**Problem to work on**
The listing is to be reproduced in full, with no character altered.

#####

-- ==== Sys2Proof/Machine/Assembly.lean ====
section
/-! DEFINITION. The front stage ASM: snapshots and the assembly instructions with their range certificates (R196 to R214). -/
namespace Sys2Proof.Machine

/-! ## Snapshots -/

/-- The snapshot area is locked (R196). -/
def snapLocked (s : State) : Bool := fBit s 0x14 8 0

/-- Raw word of a descriptor and whether its slot is not current, as they stand now (R193, R197). -/
def rawMeas (s : State) (d : Nat) : Word × Bool :=
  let w := mdlW s 6 d 0
  if w.field 26 2 = 1 then
    (given s (slotAddr (w.field 7 11) + 4 * w.field 0 7), (slotSt s (w.field 7 11)).state != 2)
  else (Tbl.get 0 s.pi.done (w.field 0 19 / 4), false)

/-- A snapshot is taken (R196, R197): the area is locked, and the values are held as they stand at this instant. `ns` is its
network time within the tick. -/
def snapTake (s : State) (sec ns : Nat) : State :=
  let k := (counts s).k
  let s := fSetBit (fSet s 0x14 7 (fGet s 0x14 7 + 1)) 0x14 8 0 true
  { s with asm := { s.asm with
      copying := some { sec := sec, ns := ns, opMs := s.clk.opMs.toNat, raw := (List.range k).map (rawMeas s) }
      tick := s.clk.tick.toNat, sec := sec, ns := ns, released := false } }

/-- Address of a snapshot entry (R179). -/
def snapAddr (d : Nat) : Nat := 0x04001A0000 + 8 * d

/-- Corrected value of a descriptor (R194). -/
def corrected (s : State) (d : Nat) (raw : Word) : Word :=
  let i := (mdlW s 6 d 3).field 20 12
  if i = 0xFFF then raw else satW (raw.toInt - (mdlW s 7 i 0).toInt)

/-- Status of an entry (R198). -/
def entryStatus (s : State) (d : Nat) (v : Word) (stale : Bool) : Nat :=
  if stale then 3
  else if v.toInt < (mdlW s 6 d 1).toInt then 1
  else if (mdlW s 6 d 2).toInt < v.toInt then 2
  else 0

/-- One entry of a snapshot is written (R198): event 322 and a record when it turns from VALID to excluded. -/
def snapEntry (s : State) (d : Nat) (raw : Word × Bool) : State :=
  let v := corrected s d raw.1
  let st := entryStatus s d v raw.2
  let old := given s (snapAddr d + 4)
  let run := if st = 0 then 0 else satInc 16 (old.field 0 16)
  let s := hwWords s 0x14 (snapAddr d) [v, Word.ofN (st * 2 ^ 28 + run)]
  if st ≠ 0 && old.field 28 4 == 0 then raisePost s 0x14 1 322 [Word.ofN d, Word.ofN st, v] else s

/-- Status of a descriptor in the snapshot area. -/
def snapStatus (s : State) (d : Nat) : Nat := (given s (snapAddr d + 4)).field 28 4

/-- The corrected value of a descriptor in the snapshot, none when it is excluded or there is no descriptor (R198). -/
def snapVal (s : State) (d : Nat) : Option Int :=
  if d = 0xFFFF then none else if snapStatus s d = 0 then some (given s (snapAddr d)).toInt else none

/-- The copy ends (R196 to R199): entries 0 to K - 1, the header, EXCL_COUNT and event 320. -/
def snapEnd (s : State) (c : Snap) : State :=
  let k := c.raw.length
  let s := ((List.range k).zip c.raw).foldl (fun s e => snapEntry s e.1 e.2) s
  let bad := ((List.range k).filter (fun d => snapStatus s d != 0)).length
  let s := hwWords s 0x14 0x04001F0000
    [fGet s 0x14 7, Word.ofN c.sec, Word.ofN c.ns, Word.ofN c.opMs, Word.ofN k, Word.ofN (k - bad), Word.ofN bad, Word.ofN (fPart s 0x14 6 0 16)]
  let s := fSet s 0x14 0x16 (Word.ofN bad)
  raise { s with asm := { s.asm with copying := none, snapOk := true } } 320

/-- The lock is released once the program has released it and no advance on the snapshot runs (R196). -/
def snapUnlock (s : State) : State :=
  if s.asm.released && s.asm.adv.isNone then
    { fSetBit s 0x14 8 0 false with asm := { s.asm with released := false } }
  else s

/-- A periodic snapshot falls due (R196): an instant of network time, in ms, that is a multiple of SNAP_PERIOD_MS. -/
def execSnapshotDue (s : State) : Out :=
  done s (
    let period := fPart s 0x14 2 0 16
    if !unitOn s 0x14 || period == 0 || s.pwr.asleep then s
    else match instantIn s (period * 1000000) with
      | none => s
      | some i =>
        if s.asm.lastDue == some (i * period) then s
        else
          let s := { s with asm := { s.asm with lastDue := some (i * period) } }
          if snapLocked s then raise (fInc s 0x14 8 16 16) 321
          else snapTake s (i * period / 1000) (i * period % 1000 * 1000000))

#####

**Your solution**
-- ==== Sys2Proof/Machine/Assembly.lean ====
section
/-! DEFINITION. The front stage ASM: snapshots and the assembly instructions with their range certificates (R196 to R214). -/
namespace Sys2Proof.Machine

/-! ## Snapshots -/

/-- The snapshot area is locked (R196). -/
def snapLocked (s : State) : Bool := fBit s 0x14 8 0

/-- Raw word of a descriptor and whether its slot is not current, as they stand now (R193, R197). -/
def rawMeas (s : State) (d : Nat) : Word × Bool :=
  let w := mdlW s 6 d 0
  if w.field 26 2 = 1 then
    (given s (slotAddr (w.field 7 11) + 4 * w.field 0 7), (slotSt s (w.field 7 11)).state != 2)
  else (Tbl.get 0 s.pi.done (w.field 0 19 / 4), false)

/-- A snapshot is taken (R196, R197): the area is locked, and the values are held as they stand at this instant. `ns` is its
network time within the tick. -/
def snapTake (s : State) (sec ns : Nat) : State :=
  let k := (counts s).k
  let s := fSetBit (fSet s 0x14 7 (fGet s 0x14 7 + 1)) 0x14 8 0 true
  { s with asm := { s.asm with
      copying := some { sec := sec, ns := ns, opMs := s.clk.opMs.toNat, raw := (List.range k).map (rawMeas s) }
      tick := s.clk.tick.toNat, sec := sec, ns := ns, released := false } }

/-- Address of a snapshot entry (R179). -/
def snapAddr (d : Nat) : Nat := 0x04001A0000 + 8 * d

/-- Corrected value of a descriptor (R194). -/
def corrected (s : State) (d : Nat) (raw : Word) : Word :=
  let i := (mdlW s 6 d 3).field 20 12
  if i = 0xFFF then raw else satW (raw.toInt - (mdlW s 7 i 0).toInt)

/-- Status of an entry (R198). -/
def entryStatus (s : State) (d : Nat) (v : Word) (stale : Bool) : Nat :=
  if stale then 3
  else if v.toInt < (mdlW s 6 d 1).toInt then 1
  else if (mdlW s 6 d 2).toInt < v.toInt then 2
  else 0

/-- One entry of a snapshot is written (R198): event 322 and a record when it turns from VALID to excluded. -/
def snapEntry (s : State) (d : Nat) (raw : Word × Bool) : State :=
  let v := corrected s d raw.1
  let st := entryStatus s d v raw.2
  let old := given s (snapAddr d + 4)
  let run := if st = 0 then 0 else satInc 16 (old.field 0 16)
  let s := hwWords s 0x14 (snapAddr d) [v, Word.ofN (st * 2 ^ 28 + run)]
  if st ≠ 0 && old.field 28 4 == 0 then raisePost s 0x14 1 322 [Word.ofN d, Word.ofN st, v] else s

/-- Status of a descriptor in the snapshot area. -/
def snapStatus (s : State) (d : Nat) : Nat := (given s (snapAddr d + 4)).field 28 4

/-- The corrected value of a descriptor in the snapshot, none when it is excluded or there is no descriptor (R198). -/
def snapVal (s : State) (d : Nat) : Option Int :=
  if d = 0xFFFF then none else if snapStatus s d = 0 then some (given s (snapAddr d)).toInt else none

/-- The copy ends (R196 to R199): entries 0 to K - 1, the header, EXCL_COUNT and event 320. -/
def snapEnd (s : State) (c : Snap) : State :=
  let k := c.raw.length
  let s := ((List.range k).zip c.raw).foldl (fun s e => snapEntry s e.1 e.2) s
  let bad := ((List.range k).filter (fun d => snapStatus s d != 0)).length
  let s := hwWords s 0x14 0x04001F0000
    [fGet s 0x14 7, Word.ofN c.sec, Word.ofN c.ns, Word.ofN c.opMs, Word.ofN k, Word.ofN (k - bad), Word.ofN bad, Word.ofN (fPart s 0x14 6 0 16)]
  let s := fSet s 0x14 0x16 (Word.ofN bad)
  raise { s with asm := { s.asm with copying := none, snapOk := true } } 320

/-- The lock is released once the program has released it and no advance on the snapshot runs (R196). -/
def snapUnlock (s : State) : State :=
  if s.asm.released && s.asm.adv.isNone then
    { fSetBit s 0x14 8 0 false with asm := { s.asm with released := false } }
  else s

/-- A periodic snapshot falls due (R196): an instant of network time, in ms, that is a multiple of SNAP_PERIOD_MS. -/
def execSnapshotDue (s : State) : Out :=
  done s (
    let period := fPart s 0x14 2 0 16
    if !unitOn s 0x14 || period == 0 || s.pwr.asleep then s
    else match instantIn s (period * 1000000) with
      | none => s
      | some i =>
        if s.asm.lastDue == some (i * period) then s
        else
          let s := { s with asm := { s.asm with lastDue := some (i * period) } }
          if snapLocked s then raise (fInc s 0x14 8 16 16) 321
          else snapTake s (i * period / 1000) (i * period % 1000 * 1000000))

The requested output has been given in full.